**YOUR INSTRUCTIONS**
The required output is every line from the beginning of the entries below through the line that includes "pnlSubmit true r", copied exactly.

**DATA PROVIDED**
/-- An update request: its code, and the new state (R424). -/
def pnlSubmit (own : Bool) (r : Rect) (mode : Nat) (tag : Byte) (split : Bool) (s : State) : Nat × State :=
  let code := updRefusal s own r mode
  if code = 1 then (1, s.setPnl fun p => { p with busy := satInc 255 p.busy })
  else if code ≠ 0 then (code, s)
  else (0, pnlPower (s.setPnl fun p =>
    { p with queue := updEnqueue { rect := r.widen, mode := mode, tags := [tag], split := split } p.queue }))

/-- A request of the module's own; the spec gives it no tag, so that its tag is a free value (log 1). -/
def pnlOwn (r : Rect) (mode : Nat) (s : State) : Nat × State :=
  pnlSubmit true r mode (BitVec.ofNat 8 s.freeVal.toNat) false s.drew

/-- The rectangle in `PNL_UPD_XY` and `PNL_UPD_WH`. -/
def updRect (p : Pnl) : Rect :=
  { x := fld p.xy 0 12, y := fld p.xy 16 12, w := fld p.wh 0 12, h := fld p.wh 16 12 }

/-- A write of `PNL_UPD_CMD` (R424). -/
def updCmd (src : Source) (tag : Byte) (split : Bool) (mode : Nat) (s : State) : State :=
  let r := pnlSubmit (src == .chip) (updRect s.pnl) mode tag split s
  r.2.setPnl fun p => { p with resTag := tag, resCode := r.1 }

/-- `PNL_CTL.REFRESH`: a CLEAR_MODE request over the whole panel. -/
def pnlRefresh (s : State) : State := (pnlOwn s.wholePanel s.clearMode s).2

/-! ### Slots (R423, R425, R426, R428) -/

/-- A request takes a slot: its band and its targets are those of this moment (R423, R428). -/
def startSlot (s : State) (r : UpdReq) : PnlSlot :=
  { req := r, band := s.pnl.band, frame := 0, frames := waveFrames s r.mode s.pnl.band,
    target := s.pnl.cur.filter fun p => byteIn s r.rect p.1 }

/-- What remains to be seen of the queue, the requests that wait and the slots that run. -/
structure Starting where
  held : List UpdReq
  slots : List PnlSlot
deriving DecidableEq, Repr

/-- A request that only running slots hold is split: the rectangle that they cover together waits, with the tags; the
parts around it start, when slots enough are free (R426, log 22). -/
def splitOff (s : State) (a : Starting) (r : UpdReq) : Starting :=
  let shared := (a.slots.filter fun k => k.req.rect.meets r.rect).map fun k => k.req.rect.meet r.rect
  match shared with
  | [] => { a with held := a.held ++ [r] }
  | m :: rest =>
    let mid := rest.foldl Rect.join m
    let parts := r.rect.around mid
    if parts.length ≤ 16 - a.slots.length then
      { held := a.held ++ [{ r with rect := mid }],
        slots := a.slots ++ parts.map fun x => startSlot s { r with rect := x, part := true } }
    else { a with held := a.held ++ [r] }

/-- One waiting request at a frame boundary (R425). -/
def tryStart (s : State) (a : Starting) (r : UpdReq) : Starting :=
  if a.held.any fun o => o.rect.meets r.rect then { a with held := a.held ++ [r] }
  else if a.slots.any fun k => k.req.rect.meets r.rect then
    if r.split && (s.panel 1 1).testBit 0 then splitOff s a r else { a with held := a.held ++ [r] }
  else if a.slots.length < 16 then { a with slots := a.slots ++ [startSlot s r] }
  else { a with held := a.held ++ [r] }

/-- A slot's last frame has ended: its targets go into the previous plane, and it completes with an event for each tag
(R428). -/
def slotDone (s : State) (k : PnlSlot) : State :=
  let s1 := s.setPnl fun p => { p with prev := planeCopy s k.req.rect p.prev k.target }
  if k.req.part then s1 else k.req.tags.foldl (fun a t => pnlEvent 1 t.toNat a) s1

/-- A frame boundary: `late` rows of the frame were delayed (R417, R419, R423, R425, R428). -/
def pnlFrame (late : Nat) (s : State) : State :=
  let run := s.pnl.slots.map fun k => { k with frame := k.frame + 1 }
  let s1 := s.setPnl fun p =>
    { p with late := satAdd 255 p.late late, slots := run.filter fun k => decide (k.frame < k.frames) }
  let s2 := (run.filter fun k => !decide (k.frame < k.frames)).foldl slotDone s1
  if s2.pnl.slots = [] ∧ s2.pnl.band ≠ s2.pnl.vcomBand then
    s2.setPnl fun p => { p with vcomBand := p.band, vcomDue := false }
  else if s2.pnl.vcomDue then s2
  else
    let a := s2.pnl.queue.foldl (tryStart s2) { held := [], slots := s2.pnl.slots }
    s2.setPnl fun p => { p with queue := updMerge a.held, slots := a.slots }

/-! ### Rails (R411 to R413, R429) -/

/-- A slot is abandoned: its rectangle waits for a repair (R429). -/
def slotAbandon (s : State) (k : PnlSlot) : State :=
  let s1 := s.setPnl fun p => { p with abandoned := satInc 255 p.abandoned, repairs := p.repairs ++ [k.req.rect] }
  k.req.tags.foldl (fun a t => pnlEvent 2 t.toNat a) s1

/-- The rails power down, and every running slot is abandoned (R412, R429). -/
def pnlCut (s : State) : State :=
  let s1 := s.pnl.slots.foldl slotAbandon s
  let s2 := s1.setPnl fun p => { p with slots := [], st := if p.st = .powering ∨ p.st = .run then .off else p.st }
  { s2 with sys := { s2.sys with pins := { s2.sys.pins with pnlPwren := false } } }

/-- Repairs that wait are requested; one that finds the queue full goes on waiting (R429). -/
def pnlRepair (s : State) (r : Rect) : State :=
  let a := pnlOwn r s.clearMode s
  if a.1 = 0 then a.2 else a.2.setPnl fun p => { p with repairs := p.repairs ++ [r] }

/-- Power-up completes: VCOM stands at the panel band's value (R411, R417, R429). -/
def pnlReady (s : State) : State :=
  let s1 := s.setPnl fun p =>
    { p with st := .run, vcomBand := p.band, vcomDue := false, faulted := false, repairs := [] }
  let s2 := if s.pnl.faulted then pnlEvent 4 0 s1 else s1
  s.pnl.repairs.foldl pnlRepair s2

/-- A rail fault: the third within 10 min enters RAIL_FAULT (R413). -/
def pnlRailFault (s : State) : State :=
  let fs := recent (sec 600) s.now s.pnl.faults ++ [s.now]
  let s1 := (pnlEvent 3 0 (pnlCut s)).setPnl fun p =>
    { p with faults := fs, faulted := true, resting := true, railf := satInc 255 p.railf }
  if 3 ≤ fs.length then pnlEvent 7 0 (s1.setPnl fun p => { p with st := .railFault, resting := false }) else s1

/-- RAIL_FAULT is left, and the rails power up when updates wait (R413). -/
def pnlLeaveFault (s : State) : State :=
  if s.pnl.st = .railFault then pnlPower (s.setPnl fun p => { p with st := .off, resting := false }) else s

/-- The hourly retry of RAIL_FAULT (R413). -/
def pnlHourly (s : State) : State :=
  if s.pnl.st = .railFault ∧ canQuiet s = false then
    let s1 := s.setPnl fun p => { p with st := .powering }
    { s1 with sys := { s1.sys with pins := { s1.sys.pins with pnlPwren := true } } }
  else s

/-- What the panel drive keeps through a reset of FCE: the framebuffer, and the repairs of what it abandoned (R38,
R429). -/
def pnlFceReset (s : State) : State :=
  let s1 := pnlCut s
  s1.setPnl fun p =>
    { st := if s1.hasPanel then .off else .none, cur := p.cur, prev := p.prev, repairs := p.repairs }

/-- PNL takes the recipe's settings (R409, R423). -/
def pnlLoad (s : State) : State := s.setPnl fun p => { p with st := if s.hasPanel then .off else .none }

/-! ### The aperture (R421) -/

/-- A host's write of a word into the aperture: the result for the requester, and the new state. -/
def fbWrite (src : Source) (off : Nat) (v : Word) (s : State) : Nat × State :=
  let a := 65536 * s.pnl.fbPage + off / 4 * 4
  if s.stride ≠ 0 ∧ byteIn s s.hostArea a then
    (0, s.setPnl fun p => { p with cur := memFill p.cur a (bytesLE 4 v.toNat) })
  else (7, logWerr 0xA src (0x140000 + off) s)

/-- A read through the aperture: the current plane anywhere. -/
def fbRead (s : State) (off : Nat) : Word := BitVec.ofNat 32 (memNat s.pnl.cur (65536 * s.pnl.fbPage + off / 4 * 4) 4)

/-! ### Registers -/

/-- Code of `PNL_STAT.STATE`. -/
def PnlState.code : PnlState → Nat
  | .none => 0
  | .off => 1
  | .powering => 2
  | .run => 3
  | .railFault => 5
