-- ==== Sys2Proof/Machine/Rcp.lean ====
section
/-! DEFINITION. Rcp: the operations of `RCP_CMD` and RCP_XFER, the write buffer, and the swap's request (R40, R85, R95 to
R99, R103, R343). -/
namespace Sys2Proof.Machine

open Sys2Proof

/-- RCP takes operations: in BARE, and from start step 6 while KEP is ready. -/
def rcpUp (s : State) : Bool := s.powered && (s.bare || (s.rcp.loaded && regionUp rKEP s))

/-- BARE without an eMMC refuses recipes (R92). -/
def noMedia (s : State) : Bool := s.bare && (s.sys.bareCause == 2 || s.sys.bareCause == 3 || s.sys.bareCause == 4)

/-- Another source owns RCP (R95). -/
def otherOwns (src : Source) (s : State) : Bool :=
  match s.rcp.owner with
  | some o => o != src
  | none => false

/-- OPEN (R95, R96): ownership, a header sector of zeros, a shadow bank that is not valid; `ok`: the sector was written. -/
def rcpOpen (src : Source) (ok : Bool) (s : State) : State :=
  if s.rcp.verifying then rcpEnd 1 rcBUSY 0 s
  else if noMedia s then rcpEnd 1 rcNO_MEDIA 0 s
  else if s.standby then rcpEnd 1 rcPAIR_STANDBY 0 s
  else if otherOwns src s then rcpEnd 1 rcNOT_OWNER 0 s
  else if s.rcp.swapPend then rcpEnd 1 rcBUSY 0 s
  else if !ok then rcpEnd 1 rcMEDIA_ERROR 0 s
  else rcpEnd 1 rcOK 0 (s.setRcp fun c =>
    let c1 := { c with owner := some src, written := [], block0 := [] }
    c1.setRecipe (imageTarget s) fun r =>
      { r with part := memZero r.part 0 512, bank := [], st := .writing, seq := 0, crc := 0 })

/-- A block of the image reaches the partition; block 0 stays in RCP until VERIFY (R96). -/
def blockWrite (n : Nat) (s : State) : State :=
  s.setRcp fun c =>
    let c1 := { c with written := n :: c.written.filter fun m => m != n }
    if n = 0 then { c1 with block0 := c.buf }
    else c1.setRecipe (imageTarget s) fun r => { r with part := memCopyIn r.part (4096 * n) 4096 c.buf }

/-- WRITE_BLOCK (R95, R96, R343): `xfer`, it came by RCP_XFER and needs all 128 chunks. -/
def rcpWriteBlock (src : Source) (xfer : Bool) (n : Nat) (ok : Bool) (s : State) : State :=
  if s.rcp.verifying then rcpEnd 2 rcBUSY 0 s
  else if s.rcp.owner ≠ some src then rcpEnd 2 rcNOT_OWNER 0 s
  else
    let full := !xfer || s.imz.chunks == BitVec.allOnes 128
    let s1 := s.setImz fun z => { z with chunks := 0 }
    if 511 < n then rcpEnd 2 rcBAD_OP n s1
    else if !full then rcpEnd 2 rcINCOMPLETE n s1
    else if !ok then rcpEnd 2 rcMEDIA_ERROR n s1
    else rcpEnd 2 rcOK 0 (blockWrite n s1)

/-- VERIFY starts; on the active unit of a pair the image then goes to the partner (R95, R97, R103). -/
def rcpVerify (src : Source) (s : State) : State :=
  if s.rcp.verifying then rcpEnd 3 rcBUSY 0 s
  else if s.rcp.owner ≠ some src then rcpEnd 3 rcNOT_OWNER 0 s
  else s.setRcp fun c =>
    let c1 := { c with verifying := true }
    c1.setRecipe (imageTarget s) fun r => { r with st := .verifying }

/-- The image that VERIFY checks: the partition with block 0 in place. -/
def verifyImage (s : State) : Memory :=
  memCopyIn s.rcp.recipes[imageTarget s].part 0 4096 s.rcp.block0

/-- The lowest block that R97's first check misses. -/
def missingBlock (s : State) : Option Nat :=
  let n := min 511 ((imgLength s.rcp.block0 - 1) / 4096)
  (List.range (n + 1)).find? fun b => !s.rcp.written.contains b

/-- The first check of R97 that fails, with its result and detail. -/
def verifyErr (s : State) : Option (Nat × Nat) :=
  match missingBlock s with
  | some b => some (rcINCOMPLETE, b)
  | none =>
    match imageErr (verifyImage s) with
    | some e => some e
    | none =>
      if !s.bare ∧ (imgSeq s.rcp.block0).toNat ≤ (s.rcp.recipes[s.rcp.active]).seq.toNat then some (rcSEQ_LOW, 0)
      else none

/-- VERIFY fails: the shadow is INVALID and nothing further is written; the owner stays (R95, R97). -/
def verifyFail (code detail : Nat) (s : State) : State :=
  verifyEnd code detail (s.setRcp fun c => c.setRecipe (imageTarget s) Recipe.fail)

/-- VERIFY succeeds: block 0 is written, the image is in the bank, ownership ends; BARE marks recipe A and restarts (R92,
R95, R97). -/
def verifyDone (partnerAbsent : Bool) (s : State) : State :=
  let m := verifyImage s
  let act := s.activeBank
  let s1 := s.setRcp fun c =>
    let c1 := { c with owner := none, written := [], block0 := [], partnerStale := s.isPaired && partnerAbsent }
    c1.setRecipe (imageTarget s) fun r =>
      { bankLoad { r with part := m } with st := if s.bare then .valid else shadowState act m }
  if s.bare then startBegin (writeBootConfig 1 4 false (verifyEnd rcOK 0 s1)) else verifyEnd rcOK 0 s1

/-- What the partner answers, where the unit has one that its link reaches (R103). -/
def partnerOf (p : PartnerAnswer) (s : State) : PartnerAnswer :=
  if !s.bare ∧ s.isPaired ∧ linkUp s.lvn then p else .absent

/-- VERIFY ends: `fail`, the block whose write or read-back failed; `p`, the partner's answer (R97, R103). -/
def verifyResult (fail : Option Half) (p : PartnerAnswer) (s : State) : State :=
  match verifyErr s with
  | some (c, d) => verifyFail c d s
  | none =>
    match fail with
    | some b => verifyFail rcMEDIA_ERROR b.toNat s
    | none =>
      match partnerOf p s with
      | .refused c d => verifyFail c.toNat d.toNat s
      | .absent => verifyDone true s
      | .accepted => verifyDone false s

/-- CLOSE (R95). -/
def rcpClose (src : Source) (s : State) : State :=
  if s.rcp.verifying then rcpEnd 4 rcBUSY 0 s
  else if s.rcp.owner ≠ some src then rcpEnd 4 rcNOT_OWNER 0 s
  else rcpEnd 4 rcOK 0 (rcpDropWrite s)

/-- The shadow. -/
def shadow (s : State) : Recipe := s.rcp.recipes[1 - s.rcp.active]

/-- Why the shadow may not be put in service: NO_SHADOW, or RESTART_ONLY. -/
def shadowCode (s : State) : Nat := if (shadow s).st = .restartOnly then rcRESTART_ONLY else rcNO_SHADOW

/-- The first condition of R98's table that holds; `same`: the partner's shadow has the same number and CRC-32. -/
def swapRefusal (same : Bool) (s : State) : Option Nat :=
  if s.rcp.owner.isSome ∨ s.rcp.verifying ∨ s.rcp.swapPend ∨ s.rcp.swapWait.isSome then some rcBUSY
  else if (shadow s).st ≠ .valid ∨ s.bare then some (shadowCode s)
  else if s.sup.pfail then some rcPOWER_FAIL
  else if s.activeUnit ∧ s.isPaired ∧ linkUp s.lvn ∧ !same then some rcPARTNER_MISMATCH
  else none

/-- The swap is accepted for the next scan boundary (R99). -/
def swapAccept (src : Source) (s : State) : State :=
  s.setRcp fun c => { c with swapPend := true, swapWait := none, swapSrc := src, swapReq := s.now, swapEpoch := none }

/-- SWAP (R98): with ALM absent it waits for ALM's READY. -/
def rcpSwap (src : Source) (key : Byte) (same : Bool) (s : State) : State :=
  if key ≠ 0x5C then rcpEnd 5 rcBAD_OP 0 s
  else match swapRefusal same s with
  | some c => rcpEnd 5 c 0 s
  | none => if regionUp rALM s then swapAccept src s else s.setRcp fun c => { c with swapWait := some src }

/-- ALM raised READY: the swap that waits for it is judged again (R98). -/
def swapRetry (same : Bool) (s : State) : State :=
  match s.rcp.swapWait with
  | none => s
  | some src =>
    let s1 := s.setRcp fun c => { c with swapWait := none }
    match swapRefusal same s1 with
    | some c => swapFinish c s1
    | none => swapAccept src s1

/-- SET_ACTIVE (R85, R97): a record with cause 5 marks the shadow; `ok`: it was written. -/
def rcpSetActive (key : Byte) (ok : Bool) (s : State) : State :=
  if s.rcp.verifying then rcpEnd 6 rcBUSY 0 s
  else if key ≠ 0x5C then rcpEnd 6 rcBAD_OP 0 s
  else if ((shadow s).st ≠ .valid ∧ (shadow s).st ≠ .restartOnly) ∨ s.bare then rcpEnd 6 rcNO_SHADOW 0 s
  else if !ok then rcpEnd 6 rcMEDIA_ERROR 0 s
  else rcpEnd 6 rcOK 0 (writeBootConfig ((1 - s.rcp.active).val + 1) 5 false s)

/-- RELOAD_SHADOW (R40, R95, R96): `ok`, the partition could be read. -/
def rcpReload (src : Source) (ok : Bool) (s : State) : State :=
  if s.rcp.verifying then rcpEnd 7 rcBUSY 0 s
  else if otherOwns src s then rcpEnd 7 rcNOT_OWNER 0 s
  else if s.rcp.owner.isSome ∨ s.rcp.swapPend then rcpEnd 7 rcBUSY 0 s
  else if noMedia s then rcpEnd 7 rcNO_MEDIA 0 s
  else if s.bare then rcpEnd 7 rcNO_SHADOW 0 s
  else
    let s1 := shadowLoad ok s
    if !ok then rcpEnd 7 rcMEDIA_ERROR 0 s1
    else if (shadow s1).st = .empty then rcpEnd 7 rcNO_SHADOW 0 s1
    else match imageErr (shadow s1).part with
    | some (c, d) => rcpEnd 7 c d s1
    | none => rcpEnd 7 rcOK 0 s1

/-- OP 0x08 to 0xFF: BUSY during a VERIFY, NOT_OWNER from another than the owner, else BAD_OP (R95, RCP_CMD). -/
def rcpBadOp (src : Source) (op : Nat) (s : State) : State :=
  rcpEnd op (if s.rcp.verifying then rcBUSY else if otherOwns src s then rcNOT_OWNER else rcBAD_OP) 0 s

/-- An operation that came by RCP_XFER is answered at its end; VERIFY and an accepted SWAP end later (R343). -/
def rcpAnswered (src : Source) (op : Nat) (t s : State) : State :=
  match src with
  | .imzin n =>
    if op = 3 ∧ t.rcp.verifying ∧ !s.rcp.verifying then t.setRcp fun c => { c with verRef := some n }
    else if op = 5 ∧ (t.rcp.swapPend ∨ t.rcp.swapWait.isSome) ∧ !(s.rcp.swapPend ∨ s.rcp.swapWait.isSome) then
      t.setRcp fun c => { c with swapRef := some n }
    else rcpRsp n t
  | _ => t

/-- An operation's row: it acts where RCP takes operations. -/
def rcpRow (src : Source) (op : Nat) (act : State → State) (s : State) : State :=
  if rcpUp s then rcpAnswered src op (act s) s else s

/-- `RCP_CMD` written over the register path; whether the medium takes a write and the partner holds the same shadow are
then free (R95, log 1). -/
def rcpCmd (src : Source) (v : Word) (s : State) : State :=
  let ok := bit s.freeVal 0
  let key : Byte := BitVec.ofNat 8 (fld v 8 8)
  match fld v 0 8 with
  | 0 => s
  | 1 => rcpOpen src ok s.drew
  | 2 => rcpWriteBlock src false (fld v 16 16) ok s.drew
  | 3 => rcpVerify src s
  | 4 => rcpClose src s
  | 5 => rcpSwap src key ok s.drew
  | 6 => rcpSetActive key ok s.drew
  | 7 => rcpReload src ok s.drew
  | op => rcpBadOp src op s

/-- `RCP_BUF` (R95). -/
def bufWrite (src : Source) (w : BitVec 10) (v : Word) (s : State) : Nat × State :=
  if otherOwns src s then (7, logWerr 5 src (0x085000 + 4 * w.toNat) s)
  else (0, s.setRcp fun c => { c with buf := memFill c.buf (4 * w.toNat) (bytesLE 4 v.toNat) })

/-- A DATA frame fills its chunk of `RCP_BUF` (R95, R343). -/
def chunkWrite (src : Source) (chunk : BitVec 7) (bytes : List Byte) (s : State) : State :=
  if otherOwns src s then logWerr 5 src (0x085000 + 32 * chunk.toNat) s
  else
    let d := (bytes ++ List.replicate 32 0).take 32
    (s.setRcp fun c => { c with buf := memFill c.buf (32 * chunk.toNat) d }).setImz fun z =>
      { z with chunks := z.chunks ||| BitVec.ofNat 128 (2 ^ chunk.toNat) }

/-- RCP_OPEN (R96). -/
def execRcpOpen (src : Source) (ok : Bool) (s : State) : Host.Outcome State Fault Refusal :=
  .next (rcpRow src 1 (rcpOpen src ok) s)

/-- RCP_WRITE_BLOCK (R96). -/
def execRcpWriteBlock (src : Source) (n : Half) (ok : Bool) (s : State) : Host.Outcome State Fault Refusal :=
  let xfer := match src with | .imzin _ => true | _ => false
  .next (rcpRow src 2 (rcpWriteBlock src xfer n.toNat ok) s)

/-- RCP_VERIFY (R97). -/
def execRcpVerify (src : Source) (s : State) : Host.Outcome State Fault Refusal := .next (rcpRow src 3 (rcpVerify src) s)

/-- RCP_VERIFY_DONE (R97). -/
def execRcpVerifyDone (fail : Option Half) (p : PartnerAnswer) (s : State) : Host.Outcome State Fault Refusal :=
  .next (if rcpUp s ∧ s.rcp.verifying then verifyResult fail p s else s)

/-- RCP_CLOSE (R95). -/
def execRcpClose (src : Source) (s : State) : Host.Outcome State Fault Refusal := .next (rcpRow src 4 (rcpClose src) s)

/-- RCP_SWAP (R98). -/
def execRcpSwap (src : Source) (key : Byte) (same : Bool) (s : State) : Host.Outcome State Fault Refusal :=
  .next (rcpRow src 5 (rcpSwap src key same) s)

/-- RCP_SET_ACTIVE (R85). -/
def execRcpSetActive (src : Source) (key : Byte) (ok : Bool) (s : State) : Host.Outcome State Fault Refusal :=
  .next (rcpRow src 6 (rcpSetActive key ok) s)

/-- RCP_RELOAD_SHADOW (R40). -/
def execRcpReloadShadow (src : Source) (ok : Bool) (s : State) : Host.Outcome State Fault Refusal :=
  .next (rcpRow src 7 (rcpReload src ok) s)

/-- RCP_BAD_OP: OP 0x08 to 0xFF; 0x00 does nothing, the others have rows of their own (RCP_CMD, ch. 4). -/
def execRcpBadOp (src : Source) (op : Byte) (s : State) : Host.Outcome State Fault Refusal :=
  .next (if 8 ≤ op.toNat then rcpRow src op.toNat (rcpBadOp src op.toNat) s else s)

/-- RCP_BUF_WRITE (R95). -/
def execRcpBufWrite (src : Source) (w : BitVec 10) (v : Word) (s : State) : Host.Outcome State Fault Refusal :=
  .next (if rcpUp s then (bufWrite src w v s).2 else s)

/-- RCP_XFER_DATA (R343). -/
def execRcpXferData (src : Half) (chunk : BitVec 7) (bytes : List Byte) (s : State) : Host.Outcome State Fault Refusal :=
  .next (if rcpUp s then chunkWrite (.imzin src) chunk bytes s else s)

/-- RCP_OWNER_TIMEOUT: 60 s without an operation of the owner (R95). -/
def execRcpOwnerTimeout (s : State) : Host.Outcome State Fault Refusal :=
  .next (if rcpUp s ∧ s.rcp.owner.isSome ∧ !s.rcp.verifying then rcpDropWrite s else s)

/-- SWAP_ABORT: ALM has not raised READY within 1 s (R98, R99). -/
def execSwapAbort (s : State) : Host.Outcome State Fault Refusal :=
  .next (if s.powered ∧ !regionUp rALM s then swapAbort s else s)

/-- RECIPE_SECTION_RELOAD_DONE: the section's bytes are those of the partition again (R40). -/
def sectionReload (sec : Nat) (s : State) : State :=
  let s1 := { s with sys := { s.sys with reloading := s.sys.reloading.filter fun n => n != sec } }
  s1.setRcp fun c => c.setRecipe c.active fun r =>
    match sectionOffset r.bank sec with
    | some (off, len) => { r with bank := memFill r.bank off (memBytes r.part off len) }
    | none => r

/-- RECIPE_SECTION_RELOAD_DONE (R40). -/
def execRecipeSectionReloadDone (sec : Byte) (s : State) : Host.Outcome State Fault Refusal :=
  .next (if s.powered ∧ s.sys.reloading.contains sec.toNat then sectionReload sec.toNat s else s)

end Sys2Proof.Machine
end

**EXERCISE ANSWER**
/-- An update request: its code, and the new state (R424). -/
def pnlSubmit (own : Bool) (r : Rect) (mode : Nat) (tag : Byte) (split : Bool) (s : State) : Nat × State :=
  let code := updRefusal s own r mode
  if code = 1 then (1, s.setPnl fun p => { p with busy := satInc 255 p.busy })
  else if code ≠ 0 then (code, s)
  else (0, pnlPower (s.setPnl fun p =>
    { p with queue := updEnqueue { rect := r.widen, mode := mode, tags := [tag], split := split } p.queue }))

/-- A request of the module's own; the spec gives it no tag, so that its tag is a free value (log 1). -/
def pnlOwn (r : Rect) (mode : Nat) (s : State) : Nat × State :=
  pnlSubmit true r mode (BitVec.ofNat 8 s.freeVal.toNat) false s.drew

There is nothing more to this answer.